By Amy Sondova While August Rush is definitely a cool name for a musician, it’s a terrible movie. Maybe I’m just not into feel-good films that have a limited grasp on reality unless they’re in the sci-fi/fantasy genre. I’m not sure how to classify August Rush except to reemphasize the fact it wasted two hours of my life.
The plot revolves around Evan Taylor (Freddie Highmore), an abandoned 11-year-old boy who has lived in an orphanage in New York his entire life. He hears music in the world around him and believes that his parents are going to come fetch him up one day. Everyone he meets thinks his idealism is crazy, but are impressed with his natural musical ability. In fact, he’s some sort of musical prodigy composing his first piece of music only minutes after learning how to read notes.

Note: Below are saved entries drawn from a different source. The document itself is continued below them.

-- ==== Sys2Proof/Machine/Sense.lean ====
section
/-!
DEFINITION. Sense conversions and their values (R405 to R408), path trims (R409, R410), delay lines (R411, R412),
shadows and the commit (R413 to R415), and the calibration commands (R416, R417).
-/
namespace Sys2Proof.Machine

/-! Values (R406, R407). -/

/-- Conversions kept of an input or reference, newest first. -/
def State.convs (s : State) (i : Nat) : List Nat := mapGet [] s.conv i

/-- The filtered code of an input: the floor of the mean of its latest 16 conversions; none before there are 16
(log entry 20). -/
def State.filtered (s : State) (i : Nat) : Option Nat :=
  if (s.convs i).length < 16 then none else some ((s.convs i).sum / 16)

/-- The latest conversion of the input is out of range (R406). -/
def State.outOfRange (s : State) (i : Nat) : Bool :=
  match s.convs i with | c :: _ => decide (c = 0 ∨ c = 16383) | [] => false

/-- A configuration register of the sense block as the latest width computation took it (R415). -/
def State.snsReg (s : State) (r : RegId) : Word := mapGet (regReset r) s.snsCfg r
def State.snsGet (s : State) (f : Fld) (i j : Nat := 0) : Nat := fieldOf (s.snsReg ⟨f.k, i, j⟩) f.lo f.w

/-- Millivolts of a code through a divider in 1/256. -/
def milliVolts (c ratio : Nat) : Nat := c * 1500 * ratio / 4194304

/-- Codes that strictly rise. -/
def rising : List Nat → Bool
  | a :: b :: r => decide (a < b) && rising (b :: r)
  | _ => true

/-- A thermistor table: 16 pairs of code and temperature. -/
def State.thTable (s : State) (t : Nat) : List (Nat × Int) :=
  (List.range 16).map fun i => (s.snsGet R.snsThtab_CODE t i, signed 16 (s.snsGet R.snsThtab_TEMP t i))

/-- Interpolation in the lowest interval that holds the code. -/
def interpolate (c : Nat) : List (Nat × Int) → Option Int
  | a :: b :: r =>
    if (a.1 ≤ c ∧ c ≤ b.1) ∨ (b.1 ≤ c ∧ c ≤ a.1) then
      some (a.2 + Int.fdiv ((b.2 - a.2) * ((c : Int) - a.1)) ((b.1 : Int) - a.1))
    else interpolate c (b :: r)
  | _ => none

/-- The temperature of a code through a table; none where it is invalid. -/
def thermistor (tab : List (Nat × Int)) (c : Nat) : Option Int :=
  let codes := tab.map (·.1)
  if rising codes ∨ rising codes.reverse then interpolate c tab else none

/-- The temperature of `HTS<p>`, if it is valid. -/
def State.thermistorOf (s : State) (p : Nat) : Option Int :=
  match s.filtered p with
  | some c => if s.outOfRange p then none else thermistor (s.thTable (s.snsGet R.snsPortcfg_TAB p)) c
  | none => none

/-- The supply at `HVS<p>` in mV (R253). -/
def State.supplyOf (s : State) (p : Nat) : Nat := milliVolts ((s.filtered (16 + p)).getD 0) (s.snsGet R.snsPortcfg_RATIO p)

/-- A die sensor's reading of a code. -/
def dieReading (c : Nat) (trim : Int) : Int := ((c * 3200 / 16384 : Nat) : Int) - 1040 + trim

/-- The value reported for an input with filtered code `c` (R407); none where it is invalid. -/
def State.inputValue (s : State) (i c : Nat) : Option Int :=
  if i < 16 then s.thermistorOf i
  else if i < 32 then some (milliVolts c (s.snsGet R.snsPortcfg_RATIO (i - 16)))
  else if i < 40 then some (dieReading c (signed 16 (s.get R.snsDietrim_TRIM (i - 32))))
  else some (milliVolts c (if i = 45 ∨ i = 46 then 512 else 256))

/-! Flags of the sense block: `n` for an excursion of input `n`, 64 + path for an OFFSET and 200 + path for a GAIN at its end, 100 + sensor for a
die temperature error. -/

def State.snsFlag (s : State) (n : Nat) : Bool := s.snsFlags.contains n
def setSnsFlag (n : Nat) (on : Bool) (s : State) : State :=
  { s with snsFlags := (if on then [n] else []) ++ s.snsFlags.filter (fun m => decide (m ≠ n)) }

/-- `SNS_IN<i>` shows the input's code and value. The spec gives no VALUE to an invalid input: it is a free value. -/
def showInput (i : Nat) (s : State) : State :=
  let s := s.put R.snsIn_RANGE (b2n (s.outOfRange i)) i
  match s.filtered i with
  | none => s
  | some c =>
    let s := s.put R.snsIn_CODE c i
    match s.inputValue i c with
    | some v => (s.put R.snsIn_VALUE (wrapInt 16 v) i).put R.snsIn_INVALID 0 i
    | none => (s.drawn.put R.snsIn_VALUE (Config.freeNat s.freeCount) i).put R.snsIn_INVALID 1 i

/-- The range error: raised once per excursion (R406). -/
def rangeError (i : Nat) (inj : Bool) (s : State) : State :=
  let out := s.outOfRange i
  let was := s.snsFlag i
  let s := setSnsFlag i out s
  let any := (List.range 48).any s.snsFlag
  let s := s.put R.snsStat_RANGE (b2n any)
  if out ∧ was = false then raise 60 i none 0 inj s else s

/-- Readings of the die sensors. -/
def State.dieReadings (s : State) : List Int :=
  (List.range 8).filterMap fun d => (s.filtered (32 + d)).map fun _ => signed 16 (s.get R.snsIn_VALUE (32 + d))

/-- The die temperature error: raised once per rise, cleared below 106 degrees (R408). -/
def dieError (d : Nat) (inj : Bool) (s : State) : State :=
  let v := signed 16 (s.get R.snsIn_VALUE (32 + d))
  let s := match s.dieReadings with
    | [] => s
    | a :: r => s.put R.snsStat_DIEMAX (wrapInt 16 (r.foldl max a))
  if 1760 ≤ v then (if s.snsFlag (100 + d) then s else raise 62 d none 0 inj (setSnsFlag (100 + d) true s))
  else if v < 1696 then setSnsFlag (100 + d) false s else s

/-- An input's conversion (R405, R406, R408). -/
def convertInput (i code : Nat) (s : State) : State :=
  let m := meets 60 i false s
  let s := m.2.2
  let code := if m.1 then 16383 else code
  let s := { s with conv := nset [] s.conv i ((code :: s.convs i).take 16) }
  let s := showInput i (rangeError i m.2.1 s)
  if i < 32 ∨ 40 ≤ i ∨ (s.filtered i).isNone then s
  else
    let m := meets 62 (i - 32) false s
    let s := m.2.2
    dieError (i - 32) m.2.1 (if m.1 then s.put R.snsIn_VALUE 1760 i else s)

/-! Steps that wait for a line boundary: keys 2·path for OFFSET, 2·path + 1 for GAIN, 64 + strobe for TAPS; each with
its value and instant. -/

def pend (k v : Nat) (s : State) : State :=
  { s with sensePend := nset (0, 0) s.sensePend k (v + 1, match s.sensePend.lookup k with | some e => e.2 | none => s.now) }
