-- ==== Sys2Proof/Machine/RegTable.lean ====
section
/-!
DEFINITION. The register tables of the spec as data: each register's BAR0 offset (R443 and its own heading), its
reset value, and each field's access code (R4) and legal values (R6). Fields a table does not name are reserved (R5).
-/
namespace Sys2Proof.Machine

/-- The access codes of R4. -/
inductive Access where
  | rw | ro | wo | w1c | w1s | rc | lk | rg
deriving DecidableEq, Repr

/-- Which values of a field are not reserved encodings (R6). -/
inductive Legal where
  | any
  | range (lo hi : Nat)
  | oneOf (vs : List Nat)
  /-- SNS_DIETRIM.TRIMSH: -512 to 511 in 16-bit two's complement -/
  | dieTrim
deriving DecidableEq, Repr

/-- One field with its access code. -/
structure FieldRow where
  f : Fld
  acc : Access
  legal : Legal
deriving DecidableEq, Repr

/-- One register table: register `k<i>_<j>` lies at `base + iStride*i + jStride*j`, `iFirst <= i < iEnd`,
`j < jEnd`. -/
structure RegRow where
  k : RegKind
  base : Nat
  iFirst : Nat
  iEnd : Nat
  iStride : Nat
  jEnd : Nat
  jStride : Nat
  reset : Nat
  fields : List FieldRow
deriving DecidableEq, Repr

/-- Register tables, part 0. -/
def regRows0 : List RegRow := [
  -- GLB_STRAP, spec/02_signals_and_package.md
  ⟨.glbStrap, 0x50, 0, 1, 0x0, 1, 0x0, 0x0,
    [⟨R.glbStrap_TEST, .ro, .any⟩,
     ⟨R.glbStrap_BOOT, .ro, .any⟩,
     ⟨R.glbStrap_I2CA, .ro, .any⟩,
     ⟨R.glbStrap_ROOT_N, .ro, .any⟩]⟩,
  -- GLB_CLAIM0, spec/02_signals_and_package.md
  ⟨.glbClaim0, 0x40, 0, 1, 0x0, 1, 0x0, 0x0,
    [⟨R.glbClaim0_G5, .rw, .any⟩,
     ⟨R.glbClaim0_G4, .rw, .any⟩,
     ⟨R.glbClaim0_G3, .rw, .any⟩,
     ⟨R.glbClaim0_G2, .rw, .any⟩,
     ⟨R.glbClaim0_G1, .rw, .any⟩,
     ⟨R.glbClaim0_G0, .rw, .any⟩]⟩,
  -- GLB_CLAIM1, spec/02_signals_and_package.md
  ⟨.glbClaim1, 0x44, 0, 1, 0x0, 1, 0x0, 0x0,
    [⟨R.glbClaim1_PMC1, .rw, .any⟩,
     ⟨R.glbClaim1_PMC0, .rw, .any⟩,
     ⟨R.glbClaim1_TRACER, .rw, .any⟩,
     ⟨R.glbClaim1_DMA7, .rw, .any⟩,
     ⟨R.glbClaim1_CRC3, .rw, .any⟩]⟩,
  -- GLB_CLAIMERR, spec/02_signals_and_package.md
  ⟨.glbClaimerr, 0x48, 0, 1, 0x0, 1, 0x0, 0x0,
    [⟨R.glbClaimerr_COUNT, .ro, .any⟩,
     ⟨R.glbClaimerr_REQ, .ro, .any⟩,
     ⟨R.glbClaimerr_OWNER, .ro, .any⟩,
     ⟨R.glbClaimerr_ITEM, .ro, .any⟩,
     ⟨R.glbClaimerr_REG, .ro, .any⟩,
     ⟨R.glbClaimerr_MASTER, .ro, .any⟩,
     ⟨R.glbClaimerr_VALID, .w1c, .any⟩]⟩,
  -- GLB_GPIO_DIR, spec/02_signals_and_package.md
  ⟨.glbGpioDir, 0x60, 0, 1, 0x0, 1, 0x0, 0x0,
    [⟨R.glbGpioDir_DIR, .rw, .any⟩]⟩,
  -- GLB_GPIO_OUT, spec/02_signals_and_package.md
  ⟨.glbGpioOut, 0x64, 0, 1, 0x0, 1, 0x0, 0x0,
    [⟨R.glbGpioOut_OUT, .rw, .any⟩]⟩,
  -- GLB_GPIO_IN, spec/02_signals_and_package.md
  ⟨.glbGpioIn, 0x68, 0, 1, 0x0, 1, 0x0, 0x0,
    [⟨R.glbGpioIn_IN, .ro, .any⟩]⟩,
  -- GLB_IDENTITY, spec/03_clocks_power_reset_boot.md
  ⟨.glbIdentity, 0x0, 0, 1, 0x0, 1, 0x0, 0x2618B001,
    [⟨R.glbIdentity_PART, .ro, .any⟩,
     ⟨R.glbIdentity_REV, .ro, .any⟩,
     ⟨R.glbIdentity_FAMILY, .ro, .any⟩]⟩,
  -- GLB_UID0, spec/03_clocks_power_reset_boot.md
  ⟨.glbUid0, 0x8, 0, 1, 0x0, 1, 0x0, 0x0,
    [⟨R.glbUid0_UID_LO, .ro, .any⟩]⟩,
  -- GLB_UID1, spec/03_clocks_power_reset_boot.md
  ⟨.glbUid1, 0xC, 0, 1, 0x0, 1, 0x0, 0x0,
    [⟨R.glbUid1_UID_HI, .ro, .any⟩]⟩,
  -- GLB_BOOTSTAT, spec/03_clocks_power_reset_boot.md
  ⟨.glbBootstat, 0x10, 0, 1, 0x0, 1, 0x0, 0x0,
    [⟨R.glbBootstat_HELDCAUSE, .ro, .any⟩,
     ⟨R.glbBootstat_PHASE, .ro, .any⟩,
     ⟨R.glbBootstat_LC, .ro, .any⟩,
     ⟨R.glbBootstat_IDKEY, .ro, .any⟩,
     ⟨R.glbBootstat_CSLOT, .ro, .any⟩,
     ⟨R.glbBootstat_RSLOT, .ro, .any⟩,
     ⟨R.glbBootstat_DRAMKEPT, .ro, .any⟩]⟩,
  -- GLB_RSTCAUSE, spec/03_clocks_power_reset_boot.md
  ⟨.glbRstcause, 0x14, 0, 1, 0x0, 1, 0x0, 0x2,
    [⟨R.glbRstcause_COUNT, .ro, .any⟩,
     ⟨R.glbRstcause_BROWNOUT, .ro, .any⟩,
     ⟨R.glbRstcause_ORDTIMEOUT, .ro, .any⟩,
     ⟨R.glbRstcause_ORDERLY, .ro, .any⟩,
     ⟨R.glbRstcause_RIDGE, .ro, .any⟩,
     ⟨R.glbRstcause_SYSRESET, .ro, .any⟩,
     ⟨R.glbRstcause_RESETPIN, .ro, .any⟩,
     ⟨R.glbRstcause_POR, .ro, .any⟩]⟩,
  -- PNR<n>_MSG<i>, spec/04_panniers.md
  ⟨.pnrMsg, 0x10000, 0, 16, 0x100, 16, 0x4, 0x0,
    [⟨R.pnrMsg_WORD, .rw, .any⟩]⟩,
  -- PNR<n>_CTRL, spec/04_panniers.md
  ⟨.pnrCtrl, 0x10040, 0, 16, 0x100, 1, 0x0, 0x10,
    [⟨R.pnrCtrl_GO, .wo, .any⟩,
     ⟨R.pnrCtrl_LEN, .rw, .range 8 16⟩]⟩,
  -- PNR<n>_STATUS, spec/04_panniers.md
  ⟨.pnrStatus, 0x10044, 0, 16, 0x100, 1, 0x0, 0x0,
    [⟨R.pnrStatus_PSEQ, .ro, .any⟩,
     ⟨R.pnrStatus_STALE, .ro, .any⟩,
     ⟨R.pnrStatus_WFULL, .ro, .any⟩,
     ⟨R.pnrStatus_FULL, .ro, .any⟩]⟩,
  -- PNR<n>_TAKE, spec/04_panniers.md
  ⟨.pnrTake, 0x10048, 0, 16, 0x100, 1, 0x0, 0x0,
    [⟨R.pnrTake_SEQ, .ro, .any⟩,
     ⟨R.pnrTake_LEN, .ro, .any⟩,
     ⟨R.pnrTake_STALE, .ro, .any⟩,
     ⟨R.pnrTake_VALID, .ro, .any⟩]⟩,
  -- PNR<n>_LOCK, spec/04_panniers.md
  ⟨.pnrLock, 0x1004C, 0, 16, 0x100, 1, 0x0, 0x0,
    [⟨R.pnrLock_MEMBER, .ro, .any⟩,
     ⟨R.pnrLock_OWNER, .rw, .any⟩]⟩,
  -- PNR<n>_EPOCH, spec/04_panniers.md
  ⟨.pnrEpoch, 0x10050, 0, 16, 0x100, 1, 0x0, 0x0,
    [⟨R.pnrEpoch_STAMP, .ro, .any⟩,
     ⟨R.pnrEpoch_EPOCH, .rw, .any⟩]⟩,
  -- PNR_BIND<n>, spec/04_panniers.md
  ⟨.pnrBind, 0x11000, 0, 16, 0x4, 1, 0x0, 0x0,
    [⟨R.pnrBind_RLOCK, .rg, .any⟩,
     ⟨R.pnrBind_RECV, .lk, .any⟩,
     ⟨R.pnrBind_SEND, .lk, .any⟩]⟩,
  -- PNR_BINDLOCK, spec/04_panniers.md
  ⟨.pnrBindlock, 0x11040, 0, 1, 0x0, 1, 0x0, 0x0,
    [⟨R.pnrBindlock_LOCK, .w1s, .any⟩]⟩]
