-- ==== Sys2Proof/Certificates/Slice0/Obligations.lean ====
section
/-!
DEFINITION. The statements for the provers, and the words they use. A command acts at instant `t` on `atTime t s`: its time has advanced
and the outputs of the command before are gone. `Claim.ends` is the end of a firmware command, `Claim.completes` of its completion. A statement
that gives the whole next state says with it what the command leaves unchanged.
-/
namespace Sys2Proof.Claim
open Sys2Proof.Machine

/-- Internal reset is not asserted at the command's instant (R50, R55). -/
abbrev Awake (t : Nat) (s : State) : Prop := (atTime t s).asserted = false

/-- The firmware or the ridge takes the command, and the tests that every command of the row shares pass: internal reset not asserted, the queue served,
the words and flags named, the device state listed, a job where one is needed (R92, R93, R99, R466, R469). -/
def Taken (r : OpRow) (t : Nat) (c : Cmd) (s : State) : Prop :=
  Awake t s ∧ takes c.q (atTime t s) = true ∧ judge r (fun _ _ => none) c (atTime t s) = none

/-- A next state: the command answered, then remote posts that waited for channel 9 served, and the end of every command. -/
def ends (t : Nat) (s s1 : State) : Result := .next (conclude (atTime t s) (proxyServe (reads [11] s1)))

/-- The answer OK of a command, with its result words (R94, R97). -/
def ok (op : Nat) (c : Cmd) (ws : List Nat) (s : State) : State := respond op c 0 0 ws s

/-- The answer OK of an E command, which is then open with its objects (R95). -/
def opened (op : Nat) (c : Cmd) (objects : List Nat) (s : State) : State := respond op c 0 0 [] (openE op c objects s)

/-- A completion finds the queue's open command of the opcode (R95). -/
def Open (op : Nat) (q : Queue) (o : OpenCmd) (t : Nat) (s : State) : Prop :=
  Awake t s ∧ openFor op q (atTime t s) = some o

/-- A next state of a completion. -/
def completes (t : Nat) (s s1 : State) : Result := .next (conclude (atTime t s) (proxyServe s1))

/-- A next state of any other command. -/
def becomes (t : Nat) (s s1 : State) : Result := .next (conclude (atTime t s) s1)

/-- A sound packet of TC1 or TC2 for this member itself, at a port that is up, while the firmware runs (R285, R286, R291). -/
def ForMe (q : Nat) (p : Pkt) (t : Nat) (s : State) : Prop :=
  Awake t s ∧ (atTime t s).kicking = false ∧ s.fw.running = true ∧ s.fabUp q = true ∧ armedFor 29 q s = false ∧ pktCrcOk p = true ∧
    pktFormOk p = true ∧ p.ttl ≠ 0 ∧ p.ty ≠ 0x30 ∧ p.cls ≠ 0 ∧ p.dest ≠ 0 ∧ p.dest ≠ 255 ∧ routePort p.dest.toNat s = some 4

/-- A packet has been acted on: reads of the fabric's memories follow, at which their upsets show (R340). -/
def acted (t : Nat) (s s1 : State) : Result := becomes t s (reads [18, 19] s1)

/-- The state in which a register write by a master finds the device: a host write counts as 4 bytes of posted writes (R430). -/
def written (m : Master) (t : Nat) (s : State) : State := if m = .host then (atTime t s).tally 0x0601 0 4 else atTime t s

Understandably, there are kids who will take to music like a fish to water. However, I doubt a kid who just plucks on a guitar for a couple of hours is going to sound like Carlos Santana shortly thereafter. The story gets more and more ridiculous as it goes along. Evan changes his name to August Rush under the direction of Wizard (Robin Williams), a bitter hoodlum who takes in runaway children and exploits their musical talents to make a buck.
Throughout the movie, August says that he must play his music so his parents can find him. Ironically, his parents are both musicians—Lyla, (Keri Russell), the classically-trained cellist and Louis, (Jonathan Rhys Meyers), the Scottish rocker. One starry night, Lyla and Louis meet, procreate, and are parted. After getting hit by a car, Lyla delivers early and without her knowledge, her father forges her signature, signing away her parental rights. Her father confesses his sin on his deathbed causing Lyla to search for her son 11 years later. Meanwhile, Louis, (who doesn’t know he has a son), can’t forget about Lyla and decides to make contact with her after 11 years. In a bizarre twist of events, music brings them all together and a family that was torn asunder is reunited.
I know I should just suspend my disbelief, but I can’t. I can’t get past the fact that Lyla would have needed a witness to watch her sign her baby away and that there haven’t been orphanages in the United States for over 30 years. A baby put up for adoption has a great chance of being adopted, not institutionalized. Not only that, but Lyla would never be able to extract the information about Evan’s whereabouts from his children and youth caseworker. If the plot is this shaky from the beginning, how are we supposed to believe that Louis loves Lyla after a one-night stand? How can we accept that August is really that talented?
If you want to see more of Keri Russell, rent Season 2 of Felicity. Watching her navigate through the perils of college life is much better than trying to understand this messy plot.